Впрочем, жизнь строила меня «по-феминистски» и до этого. Как большинство девочек, я сталкивалась в школе с тем, что получала четыре за то, за что мальчикам ставили пять. Когда поступила на философский факультет МГУ, услышала, что никто не возьмет замуж умную. Когда сталкивалась с сексуальным насилием, получала вместо защиты и сочувствия «сама виновата». На первом курсе Литературного института родила сыновей-близнецов, и руководитель творческого семинара — драматург Виктор Розов — отказывался читать мои пьесы и ставить зачет, приговаривая: «Разберитесь, кем вы хотите стать, многодетной матерью или драматургом?»
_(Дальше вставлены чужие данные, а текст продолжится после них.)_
-- ==== Sys2Proof/Machine/Packet.lean ====
section
/-! DEFINITION. What crosses the block's boundary, as plain data: Narip packets (R229, R230), channel-port command and
response flits (R284, R288), service-port accesses and responses (R405), and the operands of the other commands. -/

namespace Sys2Proof

/-- A Narip packet: the fields of its header flit (R230) and its data flits (R232). `syn` holds the syndromes of the four
header words as they were received, word 0's in the lowest byte (R230, R234 check 1). `nflit` is the header field; `data`
holds the words received. -/
structure Packet where
  dst : EpId
  src : EpId
  domain : BitVec 12
  opcode : BitVec 6
  world : Bool
  cls : BitVec 3
  nflit : BitVec 4
  line : LineAddr
  tag : Tag
  route : BitVec 48
  hopcnt : BitVec 4
  nhop : BitVec 4
  epoch : Bool
  detail : BitVec 40
  seq : BitVec 16
  stream : BitVec 8
  syn : BitVec 32
  data : LineData
  deriving DecidableEq, Repr

/-- A channel-port command flit and its data flits (R284). -/
structure CpCmd where
  stream : Fin 64
  seq : BitVec 16
  op : BitVec 4
  line : LineAddr
  mask : BitVec 32
  data : LineData
  deriving DecidableEq, Repr

/-- A channel-port response flit and its data flits (R288): `ack` is TYPE. -/
structure CpRsp where
  stream : Nat
  seq : BitVec 16
  status : Nat
  ack : Bool
  dack : BitVec 16
  data : LineData
  deriving DecidableEq, Repr

/-- A service-port access (R405): `slot` is SP_REQ_ADDR[19:3] and `word` is SP_REQ_DATA[71:0]. An access with master 0x3FF is the ostler's own (R361). -/
structure SpAcc where
  write : Bool
  slot : BitVec 17
  master : MasterId
  world : Bool
  tag : BitVec 4
  word : DWord
  deriving DecidableEq, Repr

/-- The value [63:0] of an access (R13). -/
def SpAcc.data (x : SpAcc) : Word := x.word.val
/-- The byte address of an access. -/
def SpAcc.addr (x : SpAcc) : Nat := 8 * x.slot.toNat

/-- A service-port response (R405): `status` in the codes of R408, `data` is SP_RSP_DATA[71:0] (R14). -/
structure SpRsp where
  master : MasterId
  tag : BitVec 4
  status : Nat
  data : DWord
  deriving DecidableEq, Repr

/-- A command sent to a memory port (R264): `data` is empty for a read. -/
structure MpCmd where
  port : Nat
  write : Bool
  addr : BitVec 33
  tag : Nat
  data : LineData
  deriving DecidableEq, Repr

/-- What flash discovery learns from the SFDP tables (R379–R381): the density in bytes as a power of two, the read
instructions that the basic table lists, the quad-enable requirement field, whether the 4-byte address instruction
table lists the 4-byte form of the chosen instruction, and whether the basic table names entry by 0xB7 or by 0x06 and
0xB7. -/
structure Sfdp where
  densLog2 : Nat
  r144 : Bool
  r114 : Bool
  r122 : Bool
  r112 : Bool
  qer : BitVec 3
  form4 : Bool
  enterB7 : Bool
  enter06B7 : Bool
  deriving DecidableEq, Repr

end Sys2Proof
end

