-- ==== Sys2Proof/Machine/State.lean ====
section
/-! DEFINITION. The state of the block as plain data: the register window, the arrays of the core island, the queues of
every port, and the queue of waiting commands; the fault and refusal reasons; the state right after reset. -/

namespace Sys2Proof.Machine

/-- State of a directory entry (R92); a line without an entry is in state I (R87). -/
inductive DState where
  | s | x | o
  deriving DecidableEq, Repr

/-- The sharer field by FORM (R94). -/
inductive Sharers where
  | ptr (p0 p1 : Option EpId)
  | list (xidx : Nat) (own : EpId) (nsh : Nat)
  | cluster (xidx : Nat) (own : EpId)
  | bcast (own : EpId)
  deriving DecidableEq, Repr

/-- A directory entry that is not free (R92). -/
structure DirEntry where
  tag : BitVec 17
  ref : Bool
  world : Bool
  st : DState
  sh : Sharers
  deriving DecidableEq, Repr

/-- An allocated extension entry: sharer slots with their back-pointer (R96), or a cluster map (R97). -/
inductive Ext where
  | slots (l : List (Option EpId)) (back : Nat)
  | map (m : BitVec 512)
  deriving DecidableEq, Repr

/-- A request as dispatch sees it, from a port (`src` 0-3), the channel port (4) or inside (5) (R135, R439).
`cp` is the stream, sequence number and replay flag of a channel-port command (R286, R290). -/
structure Req where
  op : BitVec 6
  src : Nat
  world : Bool
  q : EpId
  tag : Tag
  line : LineAddr
  ticket : BitVec 16
  detail : BitVec 40
  data : LineData
  cp : Option (Nat × BitVec 16 × Bool)
  deriving DecidableEq, Repr

/-- Where an awaited answer stands: its message still waits in an egress queue; it was sent at a time (R252); it is due
to be resent at a time (R319); its sender timed out at a time and the window of R324 runs; it waits for the flush. -/
inductive WaitSt where
  | queued | sent (t : Tod) | resend (t : Tod) | window (t : Tod) | flush
  deriving DecidableEq, Repr

/-- An awaited answer to a snoop or `RlyInv` (R79, R105). `holder`: it decides the outcome. -/
structure Wait where
  who : EpId
  op : BitVec 6
  fmode : Bool
  holder : Bool
  st : WaitSt
  resends : Nat
  deriving DecidableEq, Repr

/-- A `WbDirty` absorbed by a stall (R81, R163): whom `CmpW` answers, and whether it is withheld (R164). -/
structure Absorb where
  who : EpId
  tag : Tag
  world : Bool
  withheld : Bool
  deriving DecidableEq, Repr

/-- The outcome of the snoop to the holder (R79); `direct`: none was needed. -/
inductive Out where
  | direct | ackI | ackS | fwdI | fwdO | wbPend | dataI | dataO
  deriving DecidableEq, Repr

/-- What a stall is for (R133, R139). -/
inductive Role where
  | req
  | wb
  | evict (key : Nat) (cleaner : Bool)
  | census (cluster : Nat)
  | relay (parent : Nat)
  | lig (slot : Nat) (journal : Bool)
  | preload (op : Nat)
  | dump (line : Nat)
  deriving DecidableEq, Repr

/-- Where the stall's memory read stands (R265, R276). -/
inductive RdSt where
  | no | asked | got
  deriving DecidableEq, Repr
Позже от меня, как от матери близнецов, избавились на работе, проведя сложные манипуляции сливания и разливания отделов с сокращением именно моей должности. И, пока сыновья не выросли, о трудоустройстве не было и речи. Когда стала вести «феминистскую колонку» в «Общей газете» Егора Яковлева, меня обвиняли в разрушении традиционной семьи. Когда работала в телевизионном ток-шоу «Я сама», пресса утверждала, что я пропагандирую разврат за западные деньги. Когда в 1999 году баллотировалась в Госдуму от СПС с программой, акцентированной на правах женщин, черный пиар против меня базировался исключительно на сексистских провокациях. С тем же я сталкивалась в трех других политических партиях, даже при том, что в двух из них была сопредседательницей. Это оттолкнуло меня от публичной политики и вернуло в общественную деятельность.
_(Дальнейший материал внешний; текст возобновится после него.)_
/-- The registers of block YARD. -/
def rowsYard : List RegRow := [
  ⟨R.YARD_CTL, 1, 0x8, 0x40, 0x2000, [⟨0, 7, .rwl⟩, ⟨63, 1, .w1s⟩]⟩,
  ⟨R.YARD_STATUS, 1, 0x8, 0x102040700, 0x0, [⟨0, 11, .ro⟩, ⟨11, 8, .ro⟩, ⟨19, 7, .ro⟩, ⟨26, 7, .ro⟩, ⟨33, 4, .ro⟩]⟩,
  ⟨R.YARD_PEAK, 1, 0x8, 0x0, 0x0, [⟨0, 11, .rc⟩, ⟨11, 8, .rc⟩, ⟨19, 7, .rc⟩, ⟨26, 7, .rc⟩]⟩,
  ⟨R.YARD_TKTCTL, 1, 0x8, 0x8200810, 0x0, [⟨0, 8, .rw⟩, ⟨8, 8, .rw⟩, ⟨16, 8, .rw⟩, ⟨24, 6, .rw⟩]⟩,
  ⟨R.YARD_TKTSTATUS, 1, 0x8, 0x0, 0x0, [⟨0, 9, .ro⟩, ⟨9, 9, .ro⟩]⟩,
  ⟨R.YARD_RETRY, 1, 0x8, 0x0, 0x0, [⟨0, 16, .rc⟩, ⟨16, 16, .rc⟩, ⟨32, 16, .rc⟩, ⟨48, 16, .rc⟩]⟩,
  ⟨R.YARD_TKTERR, 1, 0x8, 0x0, 0x0, [⟨0, 16, .rc⟩, ⟨16, 16, .rc⟩]⟩,
  ⟨R.YARD_RESP, 1, 0x8, 0x0, 0x0, [⟨0, 24, .rc⟩, ⟨24, 24, .rc⟩]⟩,
  ⟨R.YARD_INSP_SEL, 1, 0x8, 0x0, 0x0, [⟨0, 11, .rw⟩]⟩,
  ⟨R.YARD_INSP0, 1, 0x8, 0x0, 0x0, [⟨0, 3, .ro⟩, ⟨3, 2, .ro⟩, ⟨5, 6, .ro⟩, ⟨11, 3, .ro⟩, ⟨14, 1, .ro⟩, ⟨15, 18, .ro⟩, ⟨33, 12, .ro⟩, ⟨45, 1, .ro⟩, ⟨46, 4, .ro⟩, ⟨50, 2, .ro⟩]⟩,
  ⟨R.YARD_INSP1, 1, 0x8, 0x0, 0x0, [⟨0, 34, .ro⟩]⟩,
  ⟨R.YARD_INSP2, 1, 0x8, 0x0, 0x0, [⟨0, 10, .ro⟩, ⟨10, 1, .ro⟩, ⟨11, 1, .ro⟩, ⟨12, 1, .ro⟩, ⟨13, 1, .ro⟩, ⟨14, 11, .ro⟩, ⟨25, 1, .ro⟩, ⟨26, 9, .ro⟩, ⟨35, 1, .ro⟩]⟩,
  ⟨R.YARD_INSP3, 1, 0x8, 0x0, 0x0, [⟨0, 64, .ro⟩]⟩]

/-- The registers of block PEN. -/
def rowsPen : List RegRow := [
  ⟨R.PEN_CTL, 1, 0x8, 0x7D, 0x0, [⟨0, 12, .rw⟩]⟩,
  ⟨R.PEN_STATUS, 1, 0x8, 0x0, 0x0, [⟨0, 10, .ro⟩, ⟨10, 10, .ro⟩, ⟨20, 10, .ro⟩, ⟨30, 10, .ro⟩, ⟨40, 10, .ro⟩, ⟨50, 10, .rc⟩]⟩]

/-- The registers of block LED. -/
def rowsLed : List RegRow := [
  ⟨R.LED_CTL, 1, 0x8, 0x0, 0x0, [⟨0, 1, .rw⟩, ⟨1, 1, .rw⟩, ⟨63, 1, .w1s⟩]⟩,
  ⟨R.LED_STATUS, 1, 0x8, 0x1, 0x0, [⟨0, 1, .ro⟩, ⟨1, 4, .ro⟩, ⟨5, 7, .ro⟩]⟩,
  ⟨R.LED_EVENTS, 1, 0x8, 0x0, 0x0, [⟨0, 8, .w1c⟩, ⟨8, 8, .w1c⟩, ⟨16, 8, .w1c⟩]⟩,
  ⟨R.LED_ABORTS, 1, 0x8, 0x0, 0x0, [⟨0, 16, .rc⟩, ⟨16, 16, .rc⟩, ⟨32, 16, .rc⟩, ⟨48, 16, .rc⟩]⟩,
  ⟨R.LED_LASTABORT, 1, 0x8, 0x0, 0x0, [⟨0, 18, .ro⟩, ⟨18, 12, .ro⟩, ⟨30, 4, .ro⟩, ⟨34, 3, .ro⟩, ⟨37, 1, .ro⟩, ⟨38, 1, .ro⟩]⟩,
  ⟨R.LED_JBASE, 8, 0x20, 0x0, 0x3000, [⟨0, 52, .rwl⟩, ⟨63, 1, .rwl⟩]⟩,
  ⟨R.LED_JSIZE, 8, 0x20, 0x0, 0x3000, [⟨0, 21, .rwl⟩]⟩,
  ⟨R.LED_JSEQ, 8, 0x20, 0x0, 0x0, [⟨0, 48, .ro⟩]⟩,
  ⟨R.LED_JHEAD, 8, 0x20, 0x0, 0x0, [⟨0, 48, .rw⟩]⟩]

/-- The registers of block ALC. -/
def rowsAlc : List RegRow := [
  ⟨R.ALC_CTL, 1, 0x8, 0x0, 0x0, [⟨0, 1, .rw⟩, ⟨1, 2, .ro⟩, ⟨3, 1, .wo⟩]⟩,
  ⟨R.ALC_STATUS, 1, 0x8, 0x0, 0x0, [⟨0, 1, .ro⟩, ⟨1, 3, .ro⟩, ⟨4, 1, .w1c⟩, ⟨5, 7, .ro⟩, ⟨12, 7, .ro⟩, ⟨19, 7, .ro⟩, ⟨26, 7, .ro⟩]⟩,
  ⟨R.ALC_BANKPWR, 1, 0x8, 0xFF, 0x0, [⟨0, 8, .rw⟩, ⟨8, 16, .ro⟩, ⟨24, 8, .w1c⟩]⟩,
  ⟨R.ALC_PRELOAD, 1, 0x8, 0x0, 0x0, [⟨0, 52, .rw⟩, ⟨52, 2, .rw⟩, ⟨63, 1, .wo⟩]⟩,
  ⟨R.ALC_PRESTAT, 1, 0x8, 0x0, 0x0, [⟨0, 1, .ro⟩, ⟨1, 3, .ro⟩, ⟨4, 1, .w1c⟩, ⟨5, 6, .ro⟩]⟩,
  ⟨R.ALC_ECC, 1, 0x8, 0x0, 0x0, [⟨0, 16, .rc⟩, ⟨16, 16, .rc⟩, ⟨32, 16, .rc⟩, ⟨48, 1, .w1c⟩]⟩,
  ⟨R.ALC_ECC_LOC, 1, 0x8, 0x0, 0x0, [⟨0, 6, .ro⟩, ⟨6, 5, .ro⟩, ⟨11, 1, .ro⟩, ⟨12, 1, .ro⟩, ⟨13, 1, .ro⟩]⟩,
  ⟨R.ALC_INSP_SEL, 1, 0x8, 0x0, 0x0, [⟨0, 6, .rw⟩]⟩,
  ⟨R.ALC_INSP, 1, 0x8, 0x0, 0x0, [⟨0, 34, .ro⟩, ⟨34, 1, .ro⟩, ⟨35, 1, .ro⟩, ⟨36, 1, .ro⟩, ⟨37, 1, .ro⟩, ⟨38, 1, .ro⟩, ⟨39, 1, .ro⟩]⟩]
Что касается идеологов, то самой важной для России фигурой мне видится Александра Коллонтай, сформулировавшая задачи женского движения на долгие годы вперед. В нашей стране с тех пор не появилось лидерши женского движения ее уровня. А западные персонажи считаю факультативными, поскольку феминизм, как любое общественное движение, надевается на национальную историю и на национальный характер.
Мое определение феминизма цитирует Декларацию прав человека: «Ни один человек не может быть дискриминирован по половой принадлежности». И потому меня интересует исключительно формирование общественного мнения и лоббирование законопроектов, способствующих равноправию. 25 лет тому назад я организовала свою первую общественную организацию — Клуб психической реабилитации женщин «Гармония» — и за эти годы успела побывать с феминистскими идеями на всех этажах общества — от подвала с тренингами до президентской дачи, где писала в 1996 году куски предвыборной программы Ельцина о правах человека. Посему неплохо представляю себе, как работает власть, и как ее заставить включать в свои ряды женщин и «женскую повестку».
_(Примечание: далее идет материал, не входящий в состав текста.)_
/-- First dispatch of a `Ligature` (R188): all its resources or none, then its header line. It needs a place in the pen from
then until it holds all of its lines (R145, R153; DEDUCED, log 66). -/
def State.dispatchLig (s : State) (r : Req) : State :=
  let s : State := s.readTicket r.ticket
  let tk := s.redeems r.ticket r.q r.line false
  let s : State := if r.ticket != 0 && tk.isNone then s.addFld R.YARD_TKTERR 16 16 1 else s
  let order := tk.map (fun x : Nat × Ticket => x.2.order)
  let lines := dataLines (opFlits r.data)
  let hs := (lines ++ [s.journalLine (ligRing r.detail)]).map (fun l => (s.hIdx l).getD 0)
  let n := hs.length
  let s := s.alcLookup
  if s.chk then s.refuse r Op.checkstop s.chkCause 0 []
  else
    let held : List Nat := match tk with | some (_, t) => t.held.take n | none => []
    let stalls := held ++ s.pickStalls held (n - held.length)
    let byp := s.bypass
    let picks := if byp then [] else s.pickAlc [] hs
    let dirty := picks.countP (fun x => x.2.2.1)
    let slot := SMap.firstFree s.ligs 0 Config.ligSlots
    let port := s.datSeat r
    let ok := stalls.length == n && s.mayTake r.src (n - held.length) order &&
      decide ((if byp then n else dirty) ≤ s.inkRoom) && (byp || picks.length == n) && s.datRoom port
    let s : State := if !byp && picks.length != n then s.ev 0xCF {} else s
    match slot, ok with
    | some sl, true =>
      if s.penFree.isNone then s.ligPenFull r lines stalls tk
      else
        let s : State := match tk with
          | some (k, t) => (t.held.drop n).foldl (fun u i => u.giveBack i) { s with tickets := SMap.del s.tickets k }
          | none => s
        let s := stalls.foldl (fun t i =>
          t.openStall i { Stall.new (.lig sl false) r 0 t.tod with ticketed := tk.isSome, blocks := false }) s
        let s := (s.updStall (stalls.headD 0) (fun t => { t with datPort := port })).respEv 0 r
        let s := (List.zip hs picks).foldl (fun t x => t.alcTake x.1 x.2) s
        let p := if byp then s.reserveAll hs else (s, [])
        let g : Lig := ⟨r, lines, stalls, [], none, List.zip hs (picks.map (fun x => x.1)), p.2, byp, none, s.tod, order, false, false⟩
        { p.1 with ligs := SMap.put p.1.ligs sl g }.ligStep sl
    | _, _ => s.lack r lines n tk none

/-! ### Execution -/

/-- One word of a held line is read (R203, R217): from its ALC entry, or in bypass from the stall's staged line. -/
def State.readWord (s : State) (i w : Nat) : State × DWord :=
  match SMap.find s.stalls i with
  | none => (s, DWord.zero)
  | some t =>
    match t.alc with
    | none =>
      let d := ((t.got.getD []).word w)
      (s.updStall i (fun x => { x with got := some ((t.got.getD []).setWord w d.fix) }), d.fix)
    | some k =>
      match SMap.find s.alc k with
      | none => (s, DWord.zero)
      | some e =>
        let d := e.data.word w
        match d.chk with
        | .ok => (s, d)
        | .ce =>
          (((({ s with alc := SMap.put s.alc k { e with data := e.data.setWord w d.fix } }).addFld R.ALC_ECC 0 16 1).alcLoc k w 0 false).ev
            0xB2 (s.alcAttr e.h) |>.note 0 0 2 1 e.world (s.lineOf e.h), d.fix)
        | .ue =>
          let s : State := (s.addFld R.ALC_ECC 32 16 1).alcLoc k w 0 false
          if e.known.getLsbD w then (s, d)
          else (({ s with alc := SMap.put s.alc k { e with known := e.known ||| BitVec.ofNat 32 (2 ^ w) } }.ev 0xB8 (s.alcAttr e.h)).note 0 1 0 2
            e.world (s.lineOf e.h) (arg := BitVec.ofNat 40 (7 + w * 16)), d)

/-- One word of a held line is written (R182, R192). -/
def State.writeWord (s : State) (i w : Nat) (x : DWord) : State :=
  match SMap.find s.stalls i with
  | none => s
  | some t =>
    match t.alc with
    | none => s.updStall i (fun y => { y with got := some ((y.got.getD []).setWord w x) })
    | some k => { s with alc := SMap.upd s.alc k (fun e => { e with d := true, ref := true, data := e.data.setWord w x }) }

/-- In bypass a line that changed, or that came from a holder, is committed from its slot; another releases it (R206). -/
def State.settleLine (s : State) (i : Nat) (changed : Bool) : State :=
  match SMap.find s.stalls i with
  | none => s
  | some t =>
    match t.ink with
    | some sl =>
      if changed || t.out == some .dataI || t.out == some .wbPend then
        (s.inkFill sl (t.got.getD [])).updStall i (fun x => { x with ink := none })
      else (s.inkDrop sl).updStall i (fun x => { x with ink := none })
    | none => s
Если говорить о России, то разные сегменты женского движения, действительно, по-разному видят и многие проблемы, и собственное место в обществе. Одни хотят менять реальность и ищут участки, на которых можно и нужно сотрудничать с властью, другие принципиально занимают маргинальные ниши. И это нормально, поскольку на обломках тоталитаризма гражданское общество создается медленно, болезненно и неровно.
Печально не то, что все разные, а то, что в российском женском движении нет консолидации по вопросам, которые все видят однозначно. Например, сегодня необходимо общим фронтом выступить против декриминализации побоев и истязаний, против выхода абортов из ОМС, за выведение обвинения в бытовом насилии из частного в публичное. Ведь власть обратит внимание на права женщин, только увидев, что за этими требованиями стоят миллионы. А в обществе сегодня нет большого запроса на феминистский контекст, потому что с девяностых женским движением проведена огромная работа — из зоны молчания выведены бытовое и сексуальное насилие, стало меньше дискриминации женщин на рынке труда, женщины начали легче попадать в структуры власти и возглавлять бизнес. Многим это кажется достаточным, и они не задумываются, что, нарушая конституцию, РПЦ регулярно заходит на государственное поле, пытаясь проконтролировать как образ жизни женщин, так и их репродуктивные права. Что в унисон с РПЦ ведут себя кавказские регионы, и все это вместе не может не настораживать.
Мир будущего должен быть совершенно равноправным и социально ориентированным. Такой мир мы отчасти видим сегодня в скандинавских государствах. К сожалению, не факт, что он устоит под напором миграции из консервативных стран. Так же как есть опасения, что демографическая ситуация приведет к засилью мигрантов и в России. А в Москве мы уже не первый год наблюдаем, насколько понизился в связи с ними уровень прав женщин, и какой огромный процент бытового и сексуального насилия приходится на приезжих. Короче говоря, «Четвертый сон Веры Павловны» несложно спугнуть, что мы видим на примере Афганистана и Ирана.
Подпишитесь на субботнюю рассылку лучших материалов «Таких дел»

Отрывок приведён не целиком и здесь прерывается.